Among the various nutrients Dr. Ames studied, zinc is an essential micronutrient required for many biological functions including growth and development, cognitive function, reproduction, bone health, and immunity (Maywald and Rink, 2022). Zinc homeostasis is tightly regulated by zinc transporter family members, with zinc metabolism and signaling playing critical roles in many cellular processes (Hara et al., 2017; Chen et al., 2024). In particular, zinc is a key component of numerous proteins and enzymes involved in the defense against oxidative stress and DNA damage repair.

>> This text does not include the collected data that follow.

-- ==== Sys2Proof/Machine/Executor.lean ====
section
/-! DEFINITION. The signal executor (41_signals.md R160 to R195): what each of the 61 signals does, and the sequential execution
of one step's tokens in order. -/

namespace Sys2Proof.Machine

/-- Goes on with the state of a successful outcome; an error or refusal stays (R296). -/
def andThen (r : Result) (f : State → Result) : Result :=
  match r with
  | .next s => f s
  | .fault e => .fault e
  | .refused e => .refused e

/-- The clock stopped (R296, R473). -/
def State.halt (s : State) : State := { s with running := false }

/-- Signals `read` and `write`: arm an access (R72, R73), an error while one is in progress (R77). -/
def arm (m : MemMode) (s : State) : Result :=
  match s.memMode with
  | .idle => .next { s with memMode := m, memCnt := 0 }
  | .read | .write => .fault (.memoryBusy s.halt)

/-- The acknowledge hook of the device at place `k` (R434). -/
def acknowledgeAt (k : Nat) (ds : List Device) : List Device := ds.modify k fun d => { d with intRead := .armed0 }

/-- Signal `inta`: the best pending device enters its interrupt-read mode; an error if there is none (R192, R405). -/
def acknowledge (s : State) : Result :=
  match nextInt s.devices with
  | none => .fault (.noPendingDevice s.halt)
  | some k => .next { s with devices := acknowledgeAt k s.devices }

/-- The state transition of one signal (R161 to R193). -/
def execSignal (g : Signal) (s : State) : Result :=
  match g with
  | .regIb n => .next { s with ib := s.reg n }
  | .pcIb => .next { s with ib := s.pc }
  | .mdrIb => .next { s with ib := s.mdr }
  | .tmpsIb => .next { s with ib := s.tmps }
  | .srIb => .next { s with ib := s.sr.setWidth 16 }
  | .irlIbl => .next { s with ib := bytes 0 (lowByte s.ir) }
  | .irlIbh => .next { s with ib := bytes (lowByte s.ir) 0 }
  | .extirlIb => .next { s with ib := signExtendByte (lowByte s.ir) }
  | .tmpeClr => .next { s with tmpe := 0x0000 }
  | .tmpeSet => .next { s with tmpe := 0xFFFF }
  | .ibTmpe => .next { s with tmpe := s.ib }
  | .carryIn => .next { s with alu := { s.alu with carryIn := true } }
  | .add => .next { s with alu := aluAdd s.ib s.tmpe s.alu }
  | .sub => .next { s with alu := aluSub s.cfg.subCarryRule s.ib s.tmpe s.alu }
  | .or => .next { s with alu := aluOr s.ib s.tmpe s.alu }
  | .and => .next { s with alu := aluAnd s.ib s.tmpe s.alu }
  | .xor => .next { s with alu := aluXor s.ib s.tmpe s.alu }
  | .aluTmps => .next { s with tmps := s.alu.result }
  | .aluSr => .next { s with sr := copyFlags s.alu s.sr }
  | .ibReg n => .next (s.setReg n s.ib)
  | .ibhReg n => .next (s.setReg n (bytes (highByte s.ib) (lowByte (s.reg n))))
  | .iblReg n => .next (s.setReg n (bytes (highByte (s.reg n)) (lowByte s.ib)))
  | .ibPc => .next { s with pc := s.ib }
  | .ibIr => .next { s with ir := s.ib }
  | .ibMar => .next { s with mar := s.ib }
  | .ibMdr => .next { s with mdr := s.ib }
  | .ibSr => .next { s with sr := s.ib.setWidth 5 }
  | .cli => .next { s with sr := clearIf s.sr }
  | .sti => .next { s with sr := setIf s.sr }
  | .read => arm .read s
  | .write => arm .write s
  | .inta => acknowledge s
  | .fin => .next s

/-- One token of a stored step, its placeholder replaced by the instruction's field; an unresolved placeholder is a token outside
the catalogue (R160, R286). -/
def execToken (field : Placeholder → Option Reg) (t : Token) (s : State) : Result :=
  match t.resolve field with
  | some g => execSignal g s
  | none => .fault (.signalConflict s.halt)

/-- The step's tokens one after the other, each seeing the effects of the earlier ones; the first error ends the step
(R160, R195, R287). -/
def execTokens (field : Placeholder → Option Reg) : MicroStep → State → Result
  | [], s => .next s
  | t :: ts, s => andThen (execToken field t s) (execTokens field ts)

/-- The observable trace of a step's execution: the pair of step number and signal for each signal executed (R160, R300). -/
def traceTokens (field : Placeholder → Option Reg) : MicroStep → State → List (Nat × Signal)
  | [], _ => []
  | t :: ts, s =>
    match t.resolve field with
    | none => []
    | some g =>
      match execSignal g s with
      | .next s' => (s.stepCount, g) :: traceTokens field ts s'
      | .fault _ => []
      | .refused _ => []

end Sys2Proof.Machine
end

In humans, decrease in zinc status can result from low dietary intake of zinc, inadequate zinc absorption, increased zinc excretion, or an increased need for zinc. While severe zinc deficiency caused by low dietary zinc intake is uncommon in high income countries, mild zinc deficiency is potentially prevalent worldwide (Lowe et al., 2024). In the United States, it is estimated that 15% of US adults have zinc intakes below the EAR, with select groups of individuals particularly at risk for zinc deficiency (e.g., children, pregnant or lactating women, adults ≥65 years of age, and individuals with certain chronic diseases) (Reider et al., 2020; NIH-ODS, 2022). Alteration in zinc status biomarkers (serum zinc concentrations) or zinc intake (dietary zinc intake or zinc supplementation) are associated with a variety of health outcomes (Li J. et al., 2022). For example, reduced zinc status is associated with increased risks for infectious diseases (Maywald and Rink, 2022), diabetes (Tamura, 2021), cancer (Sugimoto et al., 2024), and neurological disorders (Li Z. et al., 2022). At the same time, increased dietary zinc intake is associated with decreased risk for certain cancers, depression, and diabetes; while zinc supplementation improved depression symptoms, increased pregnancy rate, and decreased concentration of inflammatory markers (Li J. et al., 2022).

The work from Dr. Ames advanced our understanding of how maintaining adequate zinc status plays an integral role in health. In this mini review, we highlight and update the work by Dr Ames and colleagues since the proposal of the Triage Theory, with focus on the role of zinc in maintaining cellular antioxidant defense and DNA integrity. In the presence of low cellular zinc, due to the Triage Theory, the ability to adequately respond to stressors is impaired due to loss of antioxidant and DNA repair functions. We connect the impact of zinc status on environmental toxic metals exposure, as this highlights the interaction between micronutrient status and environmental factors that together influence health outcomes.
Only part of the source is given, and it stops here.